Supine → Side-lying → Sitting Transition
A four-step movement sequence: 1. Roll to side-lying, 2. Downward pressure on the shoulder for head lifting, 3. Push up onto the elbow, 4. Push up onto an extended arm.
Hypertonia (Increased Tone) Handling
Handling that begins proximally at the shoulders and pelvis, moves slowly and rhythmically, avoids pulling against tightness, and encourages trunk rotation.
Hypotonia (Low Tone) Handling
Handling that provides more support/stability around the trunk, gathers the child closer to the caregiver, and may be more vigorous with frequent rest breaks to prevent fatigue.
Trunk Rotation
A technique used for children with increased tone to help reduce abnormal extensor patterns and excessive tone.

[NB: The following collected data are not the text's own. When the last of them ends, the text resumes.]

-- ==== Sys2Proof/Machine/Alu16.lean ====
section
/-! DEFINITION. 16-bit arithmetic (41_alu16.md). -/

namespace Sys2Proof.Machine

/-- ADD HL,rr (R250): FZ kept. -/
def addHL (p : Pair) (s : State) : State :=
  let r := add16 s.hl (s.pair p)
  ((s.fetched 1).setHL r.res).setFlags s.fz false r.h r.c

/-- INC rr (R251): no flag written. -/
def incPair (p : Pair) (s : State) : State := (s.fetched 1).setPair p (s.pair p + 1)

/-- DEC rr (R252): no flag written. -/
def decPair (p : Pair) (s : State) : State := (s.fetched 1).setPair p (s.pair p - 1)

/-- ADD SP,e (R261): FZ and FN cleared (R260). -/
def addSP (e : Byte) (s : State) : State :=
  let r := addSPe s.sp e
  ({ s.fetched 2 with sp := r.res }).setFlags false false r.h r.c

/-- LD HL,SP+e (R262): FZ and FN cleared (R260), SP unchanged. -/
def ldHLSPe (e : Byte) (s : State) : State :=
  let r := addSPe s.sp e
  ((s.fetched 2).setHL r.res).setFlags false false r.h r.c

/-! R250: `ADD HL,rr` -/

/-- 09 `ADD HL,BC` (R250). -/
def execAdd_HL_BC (s : State) : StepResult := .next ((addHL .bc s).charge (s.cost 0x09))
/-- 19 `ADD HL,DE` (R250). -/
def execAdd_HL_DE (s : State) : StepResult := .next ((addHL .de s).charge (s.cost 0x19))
/-- 29 `ADD HL,HL` (R250). -/
def execAdd_HL_HL (s : State) : StepResult := .next ((addHL .hl s).charge (s.cost 0x29))
/-- 39 `ADD HL,SP` (R250). -/
def execAdd_HL_SP (s : State) : StepResult := .next ((addHL .sp s).charge (s.cost 0x39))

/-! R251: `INC rr` -/

/-- 03 `INC BC` (R251). -/
def execInc_BC (s : State) : StepResult := .next ((incPair .bc s).charge (s.cost 0x03))
/-- 13 `INC DE` (R251). -/
def execInc_DE (s : State) : StepResult := .next ((incPair .de s).charge (s.cost 0x13))
/-- 23 `INC HL` (R251). -/
def execInc_HL (s : State) : StepResult := .next ((incPair .hl s).charge (s.cost 0x23))
/-- 33 `INC SP` (R251). -/
def execInc_SP (s : State) : StepResult := .next ((incPair .sp s).charge (s.cost 0x33))

/-! R252: `DEC rr` -/

/-- 0B `DEC BC` (R252). -/
def execDec_BC (s : State) : StepResult := .next ((decPair .bc s).charge (s.cost 0x0B))
/-- 1B `DEC DE` (R252). -/
def execDec_DE (s : State) : StepResult := .next ((decPair .de s).charge (s.cost 0x1B))
/-- 2B `DEC HL` (R252). -/
def execDec_HL (s : State) : StepResult := .next ((decPair .hl s).charge (s.cost 0x2B))
/-- 3B `DEC SP` (R252). -/
def execDec_SP (s : State) : StepResult := .next ((decPair .sp s).charge (s.cost 0x3B))

/-! R261: `ADD SP,e` -/

/-- E8 `ADD SP,e` (R261). -/
def execAdd_SP_e (e : Byte) (s : State) : StepResult := .next ((addSP e s).charge (s.cost 0xE8))

/-! R262: `LD HL,SP+e` -/

/-- F8 `LD HL,SP+e` (R262). -/
def execLd_HL_SPe (e : Byte) (s : State) : StepResult := .next ((ldHLSPe e s).charge (s.cost 0xF8))

end Sys2Proof.Machine
end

Rolling to Side-lying and Pushing to Sitting
Considered an easy transitional movement because it breaks sitting up into smaller components, allows active participation, and reduces the effects of gravity.
Functional Status (Sitting)
Provides better orientation (eyes vertical, mouth horizontal), improved feeding, self-care, play, social interaction, and a stable base for reaching.
Shumway-Cook
The source text demonstrating that sitting control develops progressively and that improved trunk control is associated with improved reaching and efficient arm movement.
Respiratory Status (Sitting Alignment)
Maintaining trunk alignment to prevent spinal curvatures and support more efficient breathing mechanics compared with poorly aligned postures.